Не произвело никакого впечатления показание Массона, заявившего, что я человек честный и «даже он сказал бы больше, человек порядочный». Не произвело впечатления и то, что сказал Саламано, напомнивший, что я хорошо относился к его собаке. На вопрос о моем отношении к матери, он сказал, что у нас с мамой не было уже почти ничего общего и что потому-то я и поместил ее в приют. «Надо все это понять, – повторял Саламано, – надо понять». Но не понимал по-видимому никто. Его увели.
Затем настала очередь Рэмона, который был последним свидетелем. Рэмон кивнул мне и сразу же сказал, что я ни в чем не виновен. На это председатель заявил, что суду нужны факты, а вовсе не мнения свидетелей, и попросил Рэмона подождать, пока ему будут заданы вопросы. Каковы были его отношения с убитым арабом? Рэмон ответил, что убитый ненавидел не меня, а его, и что причиной ненависти была пощечина, которую он дал его сестре. Однако председатель спросил, не было ли у убитого причин ненавидеть и меня. Рэмон сказал, что на пляже я оказался случайно. Прокурор спросил, как же объяснить что письмо приведшее к драме написано было именно мной. Рэмон ответил, что и это случайность. Прокурор возразил, что в этой истории у случая на совести что-то слишком много грехов.
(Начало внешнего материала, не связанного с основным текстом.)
/-- The frame whose period has come is in force. In MIRROR the partner's digest says so (R417). -/
def State.frameReached (s : State) : Bool :=
  s.mode != .mirror && match s.light.frameDue with | some (p, _, _) => perReached p s.pnow | none => false

/-- The clauses due at a period start are applied at it, so that their values govern that whole period (R74 to R77; DESIGN CHOICE, log
entry 64): the explicit one, then the implicit ones in arrival order. Beside the state, whether the explicit clause was applied, and the
tags of the implicit ones applied (R414). In MIRROR the partner's DIGEST applies them (R417). -/
def State.clausePeriod (s : State) : State × Bool × List Nat :=
  if s.mode = .mirror then (s, false, [])
  else
    let expl := s.explicitDue && (s.agree s.clauseWords).isNone
    let s := if s.explicitDue then s.applyClause true else s
    let (s, tags) := (s.cl.implicit.filter fun c => s.dueNow c.due).foldl (fun (e : State × List Nat) c =>
      let ok := (e.1.agree c.words).isNone && !(c.kind == 3 && e.1.enableBarred c.words)
      (e.1.takeImplicit c, if ok then e.2 ++ [c.tag] else e.2)) (s, [])
    (s, expl, tags)

/-- D for a period (R225, R47). In MIRROR the partner's digest gives it (R414). -/
def State.periodD (s : State) : Nat :=
  if s.mode = .mirror then s.dNow else if s.light.fb then s.fbByte 3 else s.get F.PLC_PWM_div

/-- The set of aspects off whose period has come is in force (R321). -/
def State.offInForce (s : State) : State :=
  match dueAt Prod.fst s.light.offDue s.pnow with
  | some e => { s with light := { s.light with offForce := e.2, offDue := s.light.offDue.filter fun x => !perReached x.1 s.pnow } }
  | none => s

/-- The mask generation and the aspects off whose period has come are in force (R176 to R178, R180, R197, R321). -/
def State.urgentInForce (s : State) : State :=
  let s := s.offInForce
  match dueAt Prod.fst s.light.maskDue s.pnow with
  | none => s
  | some (_, a, gen, m) =>
    let s := { s with light := { s.light with maskDue := s.light.maskDue.filter fun x => !perReached x.1 s.pnow } }
    if s.fbMode then s else s.maskComes (some a) gen m

/-- The mask history's entry of the period (R179, R180). -/
def State.writeMaskHist (s : State) : State :=
  let m := s.maskDriven
  s.setBytes (0x8E0000 + 512 * (s.pnow % 4))
    ((List.range 64).flatMap (fun k => leBytes 4 (m.getD k 0).toNat) ++ leBytes 4 s.pnow ++ leBytes 4 (s.get F.MSK_GEN_inforce) ++
      List.replicate 248 0)

/-- PROOF packets for the period that begins whose ACK has not come are abandoned; a replacement that found no time to be sent leaves
its tile to drive the pixels (R256, R299). -/
def State.closeProofs (s : State) : State :=
  (List.range 20).foldl (fun u c =>
    let past (l : List Sent) : List Sent := l.filter fun e => e.typ == 3 && perReached e.per u.pnow
    let u := (past (u.chain c).expect).foldl (fun v e => (v.unexpect c e).abandonProof c) u
    (past (u.chain c).again).foldl (fun v e =>
      let v := v.onChain c fun ch => { ch with again := ch.again.erase e }
      if e.unsent then v.proofDriven e.bank else v.abandonProof c) u) s

/-- The record of what is in force in the period, without its proofs. -/
def State.recNow (s : State) : PerRec :=
  { per := s.pnow, d := s.dNow, slot := s.slotNow, fb := s.light.fb, off := s.light.offForce,
    offs := s.tiles.toList.map Tile.off, tags := s.chains.toList.map Chain.tag,
    unsure := s.chains.toList.flatMap Chain.unsure }

/-- The period is recorded with its proofs (R11, R282, R283, R299); `own` are the pixels that a standby would prove (R419). -/
def State.record (s : State) (own : List Nat) : State :=
  let lit := !darkPeriod s.pnow
  let bad := s.light.proofBad
  let r := s.recNow
  let r := if lit = false then r
    else if s.mode = .mirror then { r with proof := own }
    else { r with proof := s.light.proofOk.flatMap Prod.snd, vague := bad.flatMap Prod.snd,
                  prf := (s.light.proofOk.filter fun e => (kvFind bad e.1).isNone).map Prod.fst }
  let s := { s with light := { s.light with hist := (r :: s.light.hist).take 8 } }
  if lit then { s with light := { s.light with proofSent := [], proofOk := [], proofBad := [] } } else s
Случайно ли я не остановил Рэмона, когда он бил свою любовницу по щекам, случайно ли я оказался свидетелем в комиссариате, случайно ли мои показания были для него столь благоприятны? В заключение он спросил Рэмона, каковы его средства существования, и когда тот ответил, что он кладовщик, прокурор, обратившись к присяжным, заявил, что профессия свидетеля ни для кого тайны не представляет и что он сутенер. А я, мол, его сообщник и друг. Речь идет следовательно о преступлении самого гнусного рода, да вдобавок и совершенном каким-то нравственным выродком. Рэмон стал оправдываться, запротестовал и мой адвокат, но председатель заявил, что прерывать прокурора не позволит. Тот сказал: «Да мне, пожалуй, и добавить нечего», и обратившись к Рэмону спросил: «Скажите, он был вашим другом?». «Да, – ответил Рэмон, – это мой приятель». Тот же вопрос прокурор задал и мне. Я взглянул на Рэмона. Глаз он не отвел, и я сказал: «Дав. Прокурор обернулся к присяжным и заявил: «Тот же человек, который на следующий день после смерти своей матери предавался постыднейшему разврату, тот же человек не колеблясь совершил убийство, в сущности лишь для того, чтобы выпутаться из грязной и отвратительной истории».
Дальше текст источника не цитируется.